New approaches for coordinate-based meta-analysis of functional neuroimaging studies

Functional neuroimaging has enabled the detailed, in-vivo delineation of functional and dysfunctional activity in the human brain. The amount of inference, however, that can be drawn from each individual study is limited by inherent drawbacks such as the small sample sizes and low reliability. Additionally, all neuroimaging findings pertain to a specific contrast between experimental conditions, while the actual goal is to elucidate general organisational principles of brain (dys-) function. However, given the ever-increasing number of studies in human brain mapping, an abundance of data is now ready to be synthesized and modelled.

Here we present an overview on recent conceptual and methodological developments for quantitative meta-analyses of neuroimaging data.

An important aspect of meta-analyses on functional imaging results is that they have to accommodate the spatial uncertainty associated with the reported coordinates. Classically this was achieved by applying a user-defined kernel, which, however, introduces a subjective element to these quantitative approaches. This was now objectified by empirical estimates of local maxima variability, allowing the modelling of spatial uncertainty associated with reported foci in terms of between-subject and between-template variance.

Earlier algorithms for coordinate-based neuroimaging meta-analyses used fixed-effects inference, assessing an above chance convergence between all activation foci. Evidently, this made these analyses susceptible to false positives derived from clustered foci in a single experiment. This approach was hence revised in favour of a random-effects model that statistically tests for convergence of results between studies, regarding the distribution of foci reported within each study as a fixed property.

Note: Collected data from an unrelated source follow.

theorem execCdrLock_upd (lane : Nat) (s : State) {W P : Nat} (hm : (subMask 0x101180111010101110023 W && subMask 0x1ccc1f P) = true) :
    NextUpd W P s (execCdrLock lane s) := by
  refine NextUpd.mono (w := 0x101180111010101110023) (p := 0x1ccc1f) ?_ hm
  unfold execCdrLock
  repeat' first
    | (with_reducible exact Upd.refl _)
    | with_reducible assumption
    | (extract_lets +onlyGivenNames z; refine Upd.cutU (z := z) ?_ (fun hz => ?_); subst z; rotate_left; clear_value z; all_goals have z := trivial)
    | (extract_lets +onlyGivenNames z; refine Upd.cutU (z := z.1) ?_ (fun hz => ?_); subst z; rotate_left; clear_value z; all_goals have z := trivial)
    | (extract_lets +onlyGivenNames z; refine NextUpd.cutU (z := z) ?_ (fun hz => ?_); subst z; rotate_left; clear_value z; all_goals have z := trivial)
    | (extract_lets +onlyGivenNames z; refine NextUpd.cutU (z := z.1) ?_ (fun hz => ?_); subst z; rotate_left; clear_value z; all_goals have z := trivial)
    | (extract_lets +onlyGivenNames z; clear_value z; have z := trivial)
    | (with_reducible apply NextUpd.next)
    | (with_reducible apply NextUpd.ite)
    | (with_reducible apply Upd.ite)
    | (with_reducible apply Upd.set; decide)
    | (with_reducible apply State.tryEgress_upd; decide)
    | (with_reducible apply State.tryVerify_upd; decide)
    | (with_reducible apply Upd.fst; assumption)
    | simp (disch := first | decide | rfl | (apply And.intro <;> first | decide | rfl | (apply And.intro <;> rfl))) only [Upd.mk1_iff, Upd.lane_iff, Upd.frames_iff, Upd.ing_iff, Upd.egr_iff, Upd.brg_iff, Upd.job_iff, Upd.fab_iff, Upd.mgt_iff, Upd.sec_iff, Upd.out_iff]
    | split

theorem execCdrUnlock_upd (lane : Nat) (s : State) {W P : Nat} (hm : (subMask 0x101180111010101110023 W && subMask 0x1ccc1f P) = true) :
    NextUpd W P s (execCdrUnlock lane s) := by
  refine NextUpd.mono (w := 0x101180111010101110023) (p := 0x1ccc1f) ?_ hm
  unfold execCdrUnlock
  repeat' first
    | (with_reducible exact Upd.refl _)
    | with_reducible assumption
    | (extract_lets +onlyGivenNames z; refine Upd.cutU (z := z) ?_ (fun hz => ?_); subst z; rotate_left; clear_value z; all_goals have z := trivial)
    | (extract_lets +onlyGivenNames z; refine Upd.cutU (z := z.1) ?_ (fun hz => ?_); subst z; rotate_left; clear_value z; all_goals have z := trivial)
    | (extract_lets +onlyGivenNames z; refine NextUpd.cutU (z := z) ?_ (fun hz => ?_); subst z; rotate_left; clear_value z; all_goals have z := trivial)
    | (extract_lets +onlyGivenNames z; refine NextUpd.cutU (z := z.1) ?_ (fun hz => ?_); subst z; rotate_left; clear_value z; all_goals have z := trivial)
    | (extract_lets +onlyGivenNames z; clear_value z; have z := trivial)
    | (with_reducible apply NextUpd.next)
    | (with_reducible apply NextUpd.ite)
    | (with_reducible apply Upd.ite)
    | (with_reducible apply State.leaveActive_upd; decide)
    | (with_reducible apply Upd.set; decide)
    | (with_reducible apply Upd.fst; assumption)
    | simp (disch := first | decide | rfl | (apply And.intro <;> first | decide | rfl | (apply And.intro <;> rfl))) only [Upd.mk1_iff, Upd.lane_iff, Upd.frames_iff, Upd.ing_iff, Upd.egr_iff, Upd.brg_iff, Upd.job_iff, Upd.fab_iff, Upd.mgt_iff, Upd.sec_iff, Upd.out_iff]
    | split

theorem execOffsetMeasureDone_upd (lane : Nat) (ppm : Int) (s : State) {W P : Nat} (hm : (subMask 0x10001 W && subMask 0x100006 P) = true) :
    NextUpd W P s (execOffsetMeasureDone lane ppm s) := by
  refine NextUpd.mono (w := 0x10001) (p := 0x100006) ?_ hm
  unfold execOffsetMeasureDone
  repeat' first
    | (with_reducible exact Upd.refl _)
    | with_reducible assumption
    | (extract_lets +onlyGivenNames z; refine Upd.cutU (z := z) ?_ (fun hz => ?_); subst z; rotate_left; clear_value z; all_goals have z := trivial)
    | (extract_lets +onlyGivenNames z; refine Upd.cutU (z := z.1) ?_ (fun hz => ?_); subst z; rotate_left; clear_value z; all_goals have z := trivial)
    | (extract_lets +onlyGivenNames z; refine NextUpd.cutU (z := z) ?_ (fun hz => ?_); subst z; rotate_left; clear_value z; all_goals have z := trivial)
    | (extract_lets +onlyGivenNames z; refine NextUpd.cutU (z := z.1) ?_ (fun hz => ?_); subst z; rotate_left; clear_value z; all_goals have z := trivial)
    | (extract_lets +onlyGivenNames z; clear_value z; have z := trivial)
    | (with_reducible apply NextUpd.next)
    | (with_reducible apply NextUpd.ite)
    | (with_reducible apply Upd.ite)
    | (with_reducible apply State.backoff_upd; decide)
    | (with_reducible apply Upd.set; decide)
    | (with_reducible apply State.tryNegotiate_upd; decide)
    | (with_reducible apply Upd.fst; assumption)
    | simp (disch := decide) only [Upd.mk1_iff, Upd.lane_iff, Upd.out_iff]
    | split

theorem State.negotiate_upd (s : State) (n : Nat) (typ : Nat) (req : Nat) (peer : Nat) (resume : Bool) {W P : Nat} {r_ : State} (hm : (subMask 0x10001 W && subMask 0x100006 P) = true) (k_ : Upd W P r_ s) :
    Upd W P r_ (State.negotiate s n typ req peer resume) := by
  refine Upd.via (w := 0x10001) (p := 0x100006) ?_ hm k_
  clear hm k_
  unfold State.negotiate
  repeat' first
    | (with_reducible exact Upd.refl _)
    | with_reducible assumption
    | (extract_lets +onlyGivenNames z; refine Upd.cutU (z := z) ?_ (fun hz => ?_); subst z; rotate_left; clear_value z; all_goals have z := trivial)
    | (extract_lets +onlyGivenNames z; refine Upd.cutU (z := z.1) ?_ (fun hz => ?_); subst z; rotate_left; clear_value z; all_goals have z := trivial)
    | (extract_lets +onlyGivenNames z; clear_value z; have z := trivial)
    | (with_reducible apply Upd.ite)
    | (with_reducible apply Upd.add; decide)
    | (with_reducible apply State.backoff_upd; decide)
    | (with_reducible apply State.proposeBelow_upd; decide)
    | (with_reducible apply State.reason_upd; decide)
    | (with_reducible apply State.sendLts_upd; decide)
    | (with_reducible apply Upd.set; decide)
    | (with_reducible apply Upd.fst; assumption)
    | simp (disch := decide) only [Upd.mk1_iff, Upd.lane_iff, Upd.out_iff]
    | split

In a second step, the previously prevailing permutation methods for assessing the statistical significance in meta-analyses have been replaced by an analytical solution for the computation of the respective null-distributions. This innovation not only yields considerably shorted computation times but in particular allow the simulation of statistical fields in meta-analyses needed to correct the inference for multiple comparisons using family-wise error or cluster-level thresholding approaches.

Besides allowing inference about the convergence of activations reported in different studies on a particular topic, new methods for coordinate-based meta-analyses also enable the comparison between tasks using meta-analytical contrasts.

Finally, new approaches also allow modelling the influence of external variables on the activation probabilities across studies. That is, by inclusion of covariates in meta-analyses it becomes possible to assess the influence of, e.g., sample age on the reported activations. This algorithm is conceptually related to correlation analyses in neuroimaging but operates on the level of studies as the unit of observation. It hence allows inference on the characteristics of experimental results in imaging experiments.

Collectively these developments in quantitative meta-analyses enable the assessment of multiple different paradigms in samples of subjects or patients that far exceed the possibilities of any individual centre. Quantitative meta-analyses could hence represent an important tool for the integration of individual neuroimaging results into generalisable knowledge on the organisation of the human brain and pathomechanisms of neuro-psychiatric disorders.